Putty is a village in New South Wales, Australia in Singleton Shire. It is north west of Sydney on the Putty Road between Windsor and Singleton.

==Geography==
The village lies in a wide valley. The knee-deep Putty Creek, or the Tupa, rises in north at the foot of Mt Kindarun, and runs the length of the valley before joining with the Wollemi Creek which then feeds into the Colo River.

Adjoining the Putty Road (State Route 69) at a distance of 81 km from Singleton and 91 km from Windsor, Putty Valley Road services the northern stretch of the valley, while the recently relocated Box Gap Road services the south western end.

Land holdings in the area extend to the boundaries of the Wollemi National Park in the west and south, the Putty State Forest in the north and the Yengo National Park in the East.

==Commerce==
While the number of large land holdings in Putty are diminishing to make way for smaller hobby farms, livestock production (primarily beef cattle) continues on a small scale.

A saw mill located on the eastern side of the Putty Road produces sawn timber from locally cut raw materials.

Local trades and services include an earth moving business, a building/construction business, a Licensed Plumber, Drainer & Gas Fitter.

==Infrastructure==
Town water and sewerage are not available at Putty. A 22,000 volt electrical distribution line runs into the valley, but many residents in outlying dwellings rely on solar power and generators due to the distance back to the main line. The telephone system is serviced by a local automatic exchange.

In September 2006 Telstra commissioned a 3G/CDMA mobile tower near the Putty Road adjacent to the Putty Valley Road turnoff.
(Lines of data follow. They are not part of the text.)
-- ==== Sys2Proof/Machine/Entries.lean ====
section
/-! DEFINITION. Numbered entries held in a list: the slots of a bank, the stack, the states of devices. An entry past
the end of the list has the default value, and writing one lengthens the list, so that a write is always read back. -/

namespace Sys2Proof.Machine

/-- The entry with a number. -/
def entryAt {α : Type} (default : α) : List α → Nat → α
  | [], _ => default
  | x :: _, 0 => x
  | _ :: xs, n + 1 => entryAt default xs n

/-- Replace the entry with a number. -/
def setEntry {α : Type} (default : α) : List α → Nat → α → List α
  | [], 0, y => [y]
  | [], n + 1, y => default :: setEntry default [] n y
  | _ :: xs, 0, y => y :: xs
  | x :: xs, n + 1, y => x :: setEntry default xs n y

end Sys2Proof.Machine
end

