/-- R253, R255: the store of a register and of an immediate. -/
def Obligations.StoreForms : Prop :=
  ∀ (a v : Word) (s : State),
    decode { w0 := 0x022C000000000000, a := a, v := v } = .ok (.movMR a v) ∧
    decode { w0 := 0x022E000000000000, a := a, v := v } = .ok (.storMI a v) ∧
    (∀ r, regOfIndex s.params v = some r →
      exec (.movMR a v) s = .next (answered (busWrite s a (s.reg r)) fun _ s1 => s1) ∧
      (isRam s a = true → ∃ t, exec (.movMR a v) s = .next t ∧ setsWord a (s.reg r) s t) ∧
      (isUnmapped s a = true → exec (.movMR a v) s = .next (raise .badAddr s))) ∧
    (regCheck s.params v = false → exec (.movMR a v) s = .next (raise .badAddr s)) ∧
    exec (.storMI a v) s = .next (answered (busWrite s a v) fun _ s1 => s1) ∧
    (isRam s a = true → ∃ t, exec (.storMI a v) s = .next t ∧ setsWord a v s t) ∧
    (isUnmapped s a = true → exec (.storMI a v) s = .next (raise .badAddr s)) ∧
    selectInstr .mov [(.mem, a), (.imm, v)] = .ok (.storMI a v)

/-- R254: mov of a memory word to memory; the source is read first. -/
def Obligations.MemoryToMemoryMove : Prop :=
  ∀ (a v : Word) (s : State),
    decode { w0 := 0x022D000000000000, a := a, v := v } = .ok (.movMM a v) ∧
    exec (.movMM a v) s = .next
      (answered (busRead s v) fun x s1 => answered (busWrite s1 a x) fun _ s2 => s2) ∧
    (isRam s v = true → isRam s a = true → ∃ t, exec (.movMM a v) s = .next t ∧ setsWord a (s.word v) s t) ∧
    (isUnmapped s v = true ∨ isRam s v = true ∧ isUnmapped s a = true →
      exec (.movMM a v) s = .next (raise .badAddr s))

/-! ## Interrupts, table load and halt (44_system.md, 60_exceptions.md) -/

namespace Sys2Proof.Claims

/-- R270: what raising the kind value `k` comes to, in the three cases. -/
def raisesValue (k : Word) (s t : State) : Prop :=
  (s.handling = true → nestedEntry s t) ∧
  (s.handling = false → k.toNat < 6 → enteredHandler k.toNat s t) ∧
  (s.handling = false → 6 ≤ k.toNat → t = { s with fatal := some .badKind })

end Sys2Proof.Claims

/-- R270, R271, R272, R273: int in its three forms. -/
def Obligations.InterruptForms : Prop :=
  ∀ (a v : Word) (s : State),
    decode { w0 := 0x012F000000000000, a := a, v := v } = .ok (.intR a) ∧
    decode { w0 := 0x0230000000000000, a := a, v := v } = .ok (.intM a) ∧
    decode { w0 := 0x0331000000000000, a := a, v := v } = .ok (.intI a) ∧
    (∀ r, regOfIndex s.params a = some r → ∃ t, exec (.intR a) s = .next t ∧ raisesValue (s.reg r) s t) ∧
    (regCheck s.params a = false → exec (.intR a) s = .next (raise .badAddr s)) ∧
    (isRam s a = true → ∃ t, exec (.intM a) s = .next t ∧ raisesValue (s.word a) s t) ∧
    (isUnmapped s a = true → exec (.intM a) s = .next (raise .badAddr s)) ∧
    (∃ t, exec (.intI a) s = .next t ∧ raisesValue a s t)
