/-- Settles O33: the banks by the index of a slot, the padding by RegCheck's ranges, the names because each register has
one of its own. -/
theorem registerNumbering : Obligations.RegisterNumbering := by
  refine ⟨fun n r p h => regOfIndex_scalar p h, fun n hn => ?banks, fun i hi => ?padding, fun p i j r hi hj => ?unique,
    fun p b n hn hw => ?slots, fun i r units s h => ⟨?assembler, fun hp => ?host⟩⟩
  case banks =>
    have hbank (b : Nat) (hb : b < 4) := regOfIndex_bankIndex Config.defaults b n hn
      (show 6 + (10 + 1) * b + n < 2 ^ 64 by omega)
    exact ⟨hbank 0 (by decide), hbank 1 (by decide), hbank 2 (by decide), hbank 3 (by decide)⟩
  case padding =>
    obtain ⟨hranges, -⟩ := invalidRegisterIndexRaises
    rw [regOfIndex_eq_none_iff, ← Bool.not_eq_true, hranges]
    rcases hi with rfl | rfl | rfl | hi
    · decide
    · decide
    · decide
    · omega
  case unique => rw [← regIndex_of_regOfIndex p i r hi, regIndex_of_regOfIndex p j r hj]
  case slots => exact (regOfIndex_bankIndex p b n hn hw).trans (bankReg_eq_getElem? b n)
  case assembler =>
    rw [operandWord, regOfName_regName (mem_allRegs_of_regOfIndex h)]
    simp only [regIndex_of_regOfIndex _ i r h]
  case host => exact driverPeek_valid (hp ▸ h)

end Sys2Proof.Proofs

/-! The host's transfers (20_memory.md section 7, R93, R94, R84): what a run of words written to RAM leaves, what a dump
reads back, and the image of an assembled program. -/

namespace Sys2Proof.Proofs

open Sys2Proof.Machine

section lists
variable {α β : Type} {f : α → List β} {c : Nat}

/-- Element `c * k + j` of lists of length `c` joined together is element `j` of the `k`-th. -/
theorem getElem?_flatMap_of_length (hf : ∀ x, (f x).length = c) (l : List α) (k : Nat) {j : Nat} (hj : j < c) :
    (l.flatMap f)[c * k + j]? = l[k]?.bind fun x => (f x)[j]? := by
  induction l generalizing k with
  | nil => simp
  | cons x l ih =>
    rw [List.flatMap_cons]
    cases k with
    | zero =>
      rw [Nat.mul_zero, Nat.zero_add, List.getElem?_append_left (by rw [hf]; exact hj)]
      rfl
    | succ k =>
      rw [Nat.mul_succ, List.getElem?_append_right (by rw [hf]; omega), hf,
        show c * k + c + j - c = c * k + j by omega, ih k]
      rfl

theorem length_flatMap_of_length (hf : ∀ x, (f x).length = c) (l : List α) :
    (l.flatMap f).length = c * l.length := by
  simp [List.length_flatMap, hf, Nat.mul_comm]

/-- The first lists of length `c` joined together are the first elements of all. -/
theorem flatMap_take_of_length (hf : ∀ x, (f x).length = c) (l : List α) (j : Nat) :
    (l.take j).flatMap f = (l.flatMap f).take (c * j) := by
  induction l generalizing j with
  | nil => simp
  | cons x l ih =>
    cases j with
    | zero => simp
    | succ j =>
      rw [List.take_succ_cons, List.flatMap_cons, List.flatMap_cons, ih, Nat.mul_succ, Nat.add_comm, ← hf x,
        List.take_length_add_append]

end lists

/-- A sum over the eight places of a word, written out. -/
theorem sum_range_eight (f : Nat → Nat) :
    ((List.range 8).map f).sum = f 0 + f 1 + f 2 + f 3 + f 4 + f 5 + f 6 + f 7 := by
  simp [List.range_succ, Nat.add_assoc]

section words
variable {bytes : List Byte} {ws : List Word}

/-- Eight bytes stand for the sum of each times 256 to its place (R84). -/
theorem toNat_wordOfBytes (b7 b6 b5 b4 b3 b2 b1 b0 : Byte) :
    (wordOfBytes [b7, b6, b5, b4, b3, b2, b1, b0]).toNat =
      b7.toNat * 2 ^ 56 + b6.toNat * 2 ^ 48 + b5.toNat * 2 ^ 40 + b4.toNat * 2 ^ 32 + b3.toNat * 2 ^ 24 +
        b2.toNat * 2 ^ 16 + b1.toNat * 2 ^ 8 + b0.toNat := by
  have h7 := b7.isLt
  have h6 := b6.isLt
  have h5 := b5.isLt
  have h4 := b4.isLt
  have h3 := b3.isLt
  have h2 := b2.isLt
  have h1 := b1.isLt
  have h0 := b0.isLt
  simp only [wordOfBytes, List.foldl_cons, List.foldl_nil, BitVec.toNat_ofNat]
  rw [Nat.mod_eq_of_lt (by omega)]
  omega

/-- A word is the sum of its serialized bytes, each times 256 to its place (R84). -/
theorem toNat_eq_sum_wordBytes (w : Word) :
    w.toNat = ((List.range 8).map fun j => ((wordBytes w)[j]?.getD 0).toNat * 2 ^ (8 * (7 - j))).sum := by
  have hsum := toNat_wordOfBytes (wordByte w 7) (wordByte w 6) (wordByte w 5) (wordByte w 4) (wordByte w 3)
    (wordByte w 2) (wordByte w 1) (wordByte w 0)
  have hbytes : wordOfBytes [wordByte w 7, wordByte w 6, wordByte w 5, wordByte w 4, wordByte w 3, wordByte w 2,
    wordByte w 1, wordByte w 0] = w := wordOfBytes_wordBytes w
  rw [hbytes] at hsum
  rw [sum_range_eight, hsum]
  simp only [Nat.reduceSub, Nat.reduceMul, Nat.pow_zero, Nat.mul_one]
  rfl

/-- Serialized words split into those words again (R84, R93). -/
theorem wordsOfBytes_flatMap (ws : List Word) : wordsOfBytes (ws.flatMap wordBytes) = some ws := by
  induction ws with
  | nil => rfl
  | cons w ws ih =>
    have hhead : wordOfBytes [wordByte w 7, wordByte w 6, wordByte w 5, wordByte w 4, wordByte w 3, wordByte w 2,
      wordByte w 1, wordByte w 0] = w := wordOfBytes_wordBytes w
    show (wordsOfBytes (ws.flatMap wordBytes)).map _ = _
    rw [ih, hhead]
    rfl

/-- Bytes that split into words are those words serialized (R84, R93). -/
theorem flatMap_of_wordsOfBytes (h : wordsOfBytes bytes = some ws) : ws.flatMap wordBytes = bytes := by
  induction bytes using wordsOfBytes.induct generalizing ws with
  | case1 => cases h; rfl
  | case2 b7 b6 b5 b4 b3 b2 b1 b0 rest ih =>
    obtain ⟨tail, htail, rfl⟩ := Option.map_eq_some_iff.mp h
    rw [List.flatMap_cons, wordBytes_wordOfBytes, ih htail]
    rfl
  | case3 bytes hnil hcons => simp [wordsOfBytes] at h

/-- A split gives one word for eight bytes (R93). -/
theorem length_of_wordsOfBytes (h : wordsOfBytes bytes = some ws) : bytes.length = 8 * ws.length := by
  rw [← flatMap_of_wordsOfBytes h]
  exact length_flatMap_of_length wordBytes_length ws

/-- Bytes whose count is a multiple of 8 split (R93). -/
theorem wordsOfBytes_of_length {n : Nat} (h : bytes.length = 8 * n) : ∃ ws, wordsOfBytes bytes = some ws := by
  induction n generalizing bytes with
  | zero => exact ⟨[], by rw [List.eq_nil_of_length_eq_zero h]; rfl⟩
  | succ n ih =>
    match bytes, h with
    | b7 :: b6 :: b5 :: b4 :: b3 :: b2 :: b1 :: b0 :: rest, h =>
      obtain ⟨ws, hws⟩ := ih (bytes := rest) (by simp only [List.length_cons] at h; omega)
      exact ⟨_, congrArg (Option.map _) hws⟩

/-- Bytes whose count is no multiple of 8 do not split (R93). -/
theorem wordsOfBytes_eq_none (h : ¬ 8 ∣ bytes.length) : wordsOfBytes bytes = none :=
  Option.eq_none_iff_forall_ne_some.mpr fun ws hws => h ⟨ws.length, length_of_wordsOfBytes hws⟩

end words

section addresses
variable {s : State} {base : Address}

/-- Two words of a transfer of at most 2^64 have different addresses. -/
theorem add_ofNat_ne {j k : Nat} (hj : j < 2 ^ 64) (hk : k < 2 ^ 64) (hne : j ≠ k) :
    base + BitVec.ofNat 64 j ≠ base + BitVec.ofNat 64 k := by
  rw [Ne, BitVec.add_right_inj]
  intro h
  have hoffset := congrArg BitVec.toNat h
  rw [BitVec.toNat_ofNat, BitVec.toNat_ofNat, Nat.mod_eq_of_lt hj, Nat.mod_eq_of_lt hk] at hoffset
  exact hne hoffset

/-- RAM does not answer the greatest address, as a region's end is a word and not in it (R71; log entry 9). -/
theorem toNat_lt_of_isRam {a : Address} (h : isRam s a = true) : a.toNat < 2 ^ 64 - 1 := by
  unfold isRam at h
  split at h
  case h_1 r off hdecode =>
    obtain ⟨-, hcontains, -⟩ := decodeAddress_contains _ _ r off hdecode
    obtain ⟨-, hlt⟩ := (regionContains_iff _ _).mp hcontains
    have hstop := r.stop.isLt
    omega
  case h_2 => cases h

/-- A run of addresses that RAM answers is shorter than 2^64, so it does not meet itself. -/
theorem lt_of_isRam {n : Nat} (hram : ∀ k < n, isRam s (base + BitVec.ofNat 64 k) = true) : n < 2 ^ 64 := by
  by_contra hlong
  have hreached : (BitVec.allOnes 64 - base).toNat < n := Nat.lt_of_lt_of_le (BitVec.isLt _) (Nat.not_lt.mp hlong)
  have haddress : base + BitVec.ofNat 64 (BitVec.allOnes 64 - base).toNat = BitVec.allOnes 64 := by
    rw [BitVec.ofNat_toNat, BitVec.setWidth_eq, BitVec.add_comm, BitVec.sub_add_cancel]
  have hgreatest := toNat_lt_of_isRam (hram _ hreached)
  rw [haddress, BitVec.toNat_allOnes] at hgreatest
  exact Nat.lt_irrefl _ hgreatest

end addresses

/-- Memory `m` holds these words from number `k` of a transfer on. -/
def holdsWords (m : Memory) (base : Address) (k : Nat) (ws : List Word) : Prop :=
  ∀ i w, ws[i]? = some w → m.readWord (base + BitVec.ofNat 64 (k + i)) = w

/-- Memory `m'` differs from `m` in the words `k` to `k + n - 1` of a transfer at most. -/
def transferKept (m m' : Memory) (base : Address) (k n : Nat) : Prop :=
  ∀ c, (∀ i < n, ¬ inWord (base + BitVec.ofNat 64 (k + i)) c) → m'.read c = m.read c

section transfers
variable {s : State} {base : Address} {m : Memory} {w : Word} {ws : List Word} {k : Nat}

theorem holdsWords_nil (m : Memory) (base : Address) (k : Nat) : holdsWords m base k [] := nofun

/-- Words held are the first of them, and the others one number on. -/
theorem holdsWords_cons : holdsWords m base k (w :: ws) ↔
    m.readWord (base + BitVec.ofNat 64 k) = w ∧ holdsWords m base (k + 1) ws := by
  constructor
  · intro h
    refine ⟨h 0 w rfl, fun i x hx => ?_⟩
    rw [Nat.add_assoc, Nat.add_comm 1]
    exact h (i + 1) x hx
  · rintro ⟨hfirst, hrest⟩ i x hx
    cases i with
    | zero => cases hx; exact hfirst
    | succ i =>
      have hword := hrest i x hx
      rwa [Nat.add_assoc, Nat.add_comm 1] at hword

/-- Words written where RAM answers: the transfer goes on after them, they are held, and nothing else has changed
(R93). -/
theorem loadWords_ram (rest : List Word) (hfit : k + ws.length ≤ 2 ^ 64)
    (hram : ∀ i < ws.length, isRam s (base + BitVec.ofNat 64 (k + i)) = true) :
    ∃ m, loadWords base k (ws ++ rest) s = loadWords base (k + ws.length) rest { s with mem := m } ∧
      holdsWords m base k ws ∧ transferKept s.mem m base k ws.length := by
  induction ws generalizing s k with
  | nil => exact ⟨s.mem, rfl, holdsWords_nil _ _ _, fun _ _ => rfl⟩
  | cons w ws ih =>
    rw [List.length_cons] at hfit hram
    have hnext (i : Nat) : k + 1 + i = k + (i + 1) := by omega
    have hhead : isRam s (base + BitVec.ofNat 64 k) = true := hram 0 (Nat.succ_pos _)
    obtain ⟨m, hload, hheld, hkept⟩ := ih (s := { s with mem := s.mem.writeWord (base + BitVec.ofNat 64 k) w })
      (k := k + 1) (by omega) fun i hi => by rw [hnext]; exact hram (i + 1) (Nat.succ_lt_succ hi)
    refine ⟨m, ?load, holdsWords_cons.mpr ⟨?first, hheld⟩, fun c hc => ?kept⟩
    case load =>
      rw [List.cons_append, loadWords, busWrite_ram s _ w hhead, List.length_cons, ← hnext ws.length]
      exact hload
    case first =>
      refine (Memory.readWord_congr _ m _ fun c hc => hkept c fun i hi hother => ?_).trans
        (Memory.readWord_writeWord_same s.mem _ w)
      exact add_ofNat_ne (by omega) (by omega) (by omega) (inWord_unique _ _ c hc hother)
    case kept =>
      rw [hkept c fun i hi => by rw [hnext]; exact hc (i + 1) (Nat.succ_lt_succ hi)]
      exact Memory.read_writeWord_other _ _ w c (hc 0 (Nat.succ_pos _))
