-- ==== Sys2Proof/Word.lean ====
section
/-! DEFINITION. The plainest data: bytes, sparse tables and sparse byte memories.
A table is a list of (key, value) pairs with keys strictly rising, which need not list a key at its default; a memory is
such a table of bytes whose unlisted addresses read as zero. The operations stand in Machine/Ops.lean. -/
namespace Sys2Proof

/-- One byte. -/
abbrev Byte := BitVec 8

/-- A string of bytes in transmission or address order. -/
abbrev Bytes := List Byte

/-- A sparse table keyed by a number. -/
abbrev Tbl (α : Type) := List (Nat × α)

/-- A sparse byte memory: rising addresses, no listed zero. -/
abbrev Mem := List Host.Cell

/-- A 48-bit Stipple sequence and its host identifier (R71). -/
structure Token where
  host : Nat
  seq  : Nat
  deriving DecidableEq, Repr

end Sys2Proof
end

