-- ==== Sys2Proof/Decode.lean ====
section
/-! DEFINITION. The commands that words spell. No row of the opcode table has bits: a command is a frame, a dictionary write, an
event or a timer, and reaches the machine as a term with its operands. -/
namespace Sys2Proof

/-- The command that a word spells by the table's bits: none, since no row has any. -/
def decodeTableWord (_nbits _w : Nat) : Option Instr := none

end Sys2Proof
end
Only one terrestrial television signal (Newcastle based NBN) is of a usable quality in some parts of the valley. Residents must rely on satellite services for more variety.

The closest retail outlet was the Garland Valley Roadhouse, 12 km north of Putty, although the roadhouse really only catered for travellers. It was destroyed by fire on 1 August 2009. Residents of Putty must travel to Windsor or Singleton for food, clothing and agricultural supplies.

A recent addition to the Putty scene has been the Saint Shenouda Coptic Orthodox Monastery situated on the Putty Road.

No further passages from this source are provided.